Abstract
Vision-Dialog Navigation (VDN) requires an agent to ask questions and navigate following the human responses to find target objects. Conventional approaches are only allowed to ask questions at predefined locations, which are built upon expensive dialogue annotations, and inconvenience the real-word human-robot communication and cooperation. In this paper, we propose a Self-Motivated Communication Agent (SCoA) that learns whether and what to communicate with human adaptively to acquire instructive information for realizing dialogue annotation-free navigation and enhancing the transferability in real-world unseen environment. Specifically, we introduce a whether-to-ask (WeTA) policy, together with uncertainty of which action to choose, to indicate whether the agent should ask a question.
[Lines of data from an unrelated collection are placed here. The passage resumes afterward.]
theorem State.survey_tidy (s : State) (dimms : List Dimm) (carriers : List (Fin 16 × Option (List Byte))) (module_ : Option (List Byte)) (cable : Option (List Byte)) (hs0 : Tidy s) :
    Tidy (State.survey s dimms carriers module_ cable) := by
  unfold State.survey
  repeat' split
  all_goals simp +contextual (maxDischargeDepth := 100) only [hs0, ↓tidy_mk, tidy_regs, tidy_t1, tidy_t2, tidy_cf, ↓tidy_ite, ↓foldl_tidy, implies_true, ↓State.put_tidy, ↓State.record_tidy, ↓State.setReg_tidy, ↓State.surveyChan_tidy, ↓State.surveyClears_tidy, ↓State.t1Check_tidy]

theorem execIdentitySurveyDone_tidy (dimms : List Dimm) (carriers : List (Fin 16 × Option (List Byte))) (module_ : Option (List Byte)) (cable : Option (List Byte)) (s : State) (hs0 : Tidy s) :
    Tidies (execIdentitySurveyDone dimms carriers module_ cable s) := by
  unfold execIdentitySurveyDone
  simp +contextual (maxDischargeDepth := 100) only [hs0, ↓tidy_ite, ↓State.survey_tidy, ↓tidies_core]

theorem State.format_tidy (s : State) (hs0 : Tidy s) :
    Tidy (State.format s) := by
  unfold State.format
  simp +contextual (maxDischargeDepth := 100) only [hs0, ↓tidy_mk, tidy_regs, tidy_t1, tidy_t2, tidy_cf, ↓tidy_ite, ↓foldl_tidy, implies_true, ↓State.markBlocks_tidy, ↓State.setReg_tidy]

theorem State.makeMetaKey_tidy (s : State) (hs0 : Tidy s) :
    Tidy (State.makeMetaKey s) := by
  unfold State.makeMetaKey
  simp +contextual (maxDischargeDepth := 100) only [hs0, ↓tidy_mk, tidy_regs, tidy_t1, tidy_t2, tidy_cf, ↓State.loadSlot_tidy]

theorem State.replay_tidy (s : State) (hs0 : Tidy s) :
    Tidy (State.replay s) := by
  unfold State.replay
  simp +contextual (maxDischargeDepth := 100) only [hs0, ↓tidy_mk, tidy_regs, tidy_t1, tidy_t2, tidy_cf, ↓foldl_tidy, implies_true, ↓State.commitEntry_tidy]

theorem State.closeOpen_tidy (s : State) (hs0 : Tidy s) :
    Tidy (State.closeOpen s) := by
  unfold State.closeOpen
  simp +contextual (maxDischargeDepth := 100) only [hs0, ↓foldl_tidy, implies_true, ↓State.markBlocks_tidy, ↓State.setSb_tidy]

theorem State.eraseIncomplete_tidy (s : State) (hs0 : Tidy s) :
    Tidy (State.eraseIncomplete s) := by
  unfold State.eraseIncomplete
  simp +contextual (maxDischargeDepth := 100) only [hs0, ↓tidy_ite, ↓State.countBy_tidy, ↓State.markBlocks_tidy, ↓State.record_tidy]

theorem State.applyStored_tidy (s : State) (hs0 : Tidy s) :
    Tidy (State.applyStored s) := by
  unfold State.applyStored
  split <;> simp +contextual (maxDischargeDepth := 100) only [hs0, ↓tidy_mk, tidy_regs, tidy_t1, tidy_t2, tidy_cf, ↓State.applyAll_tidy]

theorem State.mounted_tidy (s : State) (torn : Nat) (ms : Nat) (hs0 : Tidy s) :
    Tidy (State.mounted s torn ms) := by
  unfold State.mounted
  simp +contextual (maxDischargeDepth := 100) only [hs0, ↓tidy_mk, tidy_regs, tidy_t1, tidy_t2, tidy_cf, ↓tidy_ite, ↓foldl_tidy, implies_true, ↓State.applyStored_tidy, ↓State.ckptDone_tidy, ↓State.ckptStart_tidy, ↓State.claimToken_tidy, ↓State.closeOpen_tidy, ↓State.countBy_tidy, ↓State.eraseIncomplete_tidy, ↓State.format_tidy, ↓State.put_tidy, ↓State.putB_tidy, ↓State.record_tidy, ↓State.replay_tidy, ↓State.setReg_tidy, ↓State.spaceCheck_tidy, ↓State.startup_tidy]

theorem execMountDone_tidy (torn : Nat) (durationMs : Nat) (s : State) (hs0 : Tidy s) :
    Tidies (execMountDone torn durationMs s) := by
  unfold execMountDone
  simp +contextual (maxDischargeDepth := 100) only [hs0, ↓tidy_ite, ↓State.makeMetaKey_tidy, ↓State.mounted_tidy, ↓tidies_core]

theorem execKeysMissingTimer_tidy (s : State) (hs0 : Tidy s) :
    Tidies (execKeysMissingTimer s) := by
  unfold execKeysMissingTimer
  simp +contextual (maxDischargeDepth := 100) only [hs0, ↓tidy_ite, ↓State.record_tidy, ↓tidies_core]

/-! ### Power.lean -/

theorem State.updRail_tidy (s : State) (n : Nat) (f : Rail → Rail) (hs0 : Tidy s) :
    Tidy (State.updRail s n f) := by
  unfold State.updRail
  simp +contextual (maxDischargeDepth := 100) only [hs0, ↓tidy_mk, tidy_regs, tidy_t1, tidy_t2, tidy_cf]

theorem State.railEn_tidy (s : State) (n : Nat) (on : Bool) (hs0 : Tidy s) :
    Tidy (State.railEn s n on) := by
  unfold State.railEn
  simp +contextual (maxDischargeDepth := 100) only [hs0, ↓tidy_ite, ↓State.emit_tidy, ↓State.updRail_tidy]

theorem State.railOff_tidy (s : State) (n : Nat) (hs0 : Tidy s) :
    Tidy (State.railOff s n) := by
  unfold State.railOff
  simp +contextual (maxDischargeDepth := 100) only [hs0, ↓State.railEn_tidy, ↓State.setRegBit_tidy, ↓State.updRail_tidy]

theorem State.railQualify_tidy (s : State) (n : Nat) (hs0 : Tidy s) :
    Tidy (State.railQualify s n) := by
  unfold State.railQualify
  simp +contextual (maxDischargeDepth := 100) only [hs0, ↓tidy_ite, ↓State.setRegBit_tidy, ↓State.updRail_tidy]

theorem State.railFail_tidy (s : State) (n : Nat) (hs0 : Tidy s) :
    Tidy (State.railFail s n) := by
  unfold State.railFail
  simp +contextual (maxDischargeDepth := 100) only [hs0, ↓tidy_ite, ↓State.railEn_tidy, ↓State.record_tidy, ↓State.setRegBit_tidy, ↓State.updRail_tidy]

theorem State.storeTable_tidy (s : State) (hs0 : Tidy s) :
    Tidy (State.storeTable s) := by
  unfold State.storeTable
  simp +contextual (maxDischargeDepth := 100) only [hs0, ↓tidy_mk, tidy_regs, tidy_t1, tidy_t2, tidy_cf, ↓tidy_ite]

theorem State.loadTable_tidy (s : State) (hs0 : Tidy s) :
    Tidy (State.loadTable s) := by
  unfold State.loadTable
  split <;> simp +contextual (maxDischargeDepth := 100) only [hs0, ↓foldl_tidy, implies_true, ↓State.putB_tidy, ↓State.record_tidy, ↓State.setReg_tidy]

theorem State.seqDone_tidy (s : State) (hs0 : Tidy s) :
    Tidy (State.seqDone s) := by
  unfold State.seqDone
  simp +contextual (maxDischargeDepth := 100) only [hs0, ↓State.bootRom_tidy, ↓State.put_tidy, ↓State.record_tidy, ↓State.storeTable_tidy]

theorem State.phaseCheck_tidy (s : State) (hs0 : Tidy s) :
    Tidy (State.phaseCheck s) := by
  unfold State.phaseCheck
  simp +contextual (maxDischargeDepth := 100) only [hs0, ↓tidy_mk, tidy_regs, tidy_t1, tidy_t2, tidy_cf, ↓tidy_ite, ↓State.seqDone_tidy]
Then, a what-to-ask (WaTA) policy is proposed, in which, along with the oracle's answers, the agent learns to score question candidates so as to pick up the most informative one for navigation, and meanwhile mimic oracle's answering. Thus, the agent can navigate in a self-Q&A manner even in real-world environment where the human assistance is often unavailable. Through joint optimization of communication and navigation in a unified imitation learning and reinforcement learning framework, SCoA asks a question if necessary and obtains a hint for guiding the agent to move towards the target with less communication cost. Experiments on seen and unseen environments demonstrate that SCoA shows not only superior performance over existing baselines without dialog annotations, but also competing results compared with rich dialog annotations based counterparts.
Framework
Experiment
Conclusion
In this paper, we propose the Self-Motivated Communication Agent (SCoA) to tackle the challenging problem of inflexible and annotation-dependent communication for real-world vision-dialog navigation by learning to adaptively decide whether and what to communicate with human to acquire instructive information for guiding the navigation. By jointly learning to communicate and navigate, SCoA explores to balance the communication benefit and cost. SCoA significantly outperforms existing baseline methods without dialog annotations, and even achieves comparable performance to the counterparts that use rich dialog annotations as inputs. Our SCoA gets rid of the limitation of expensive language annotations and shows great potential for navigating in real and open-ended environments.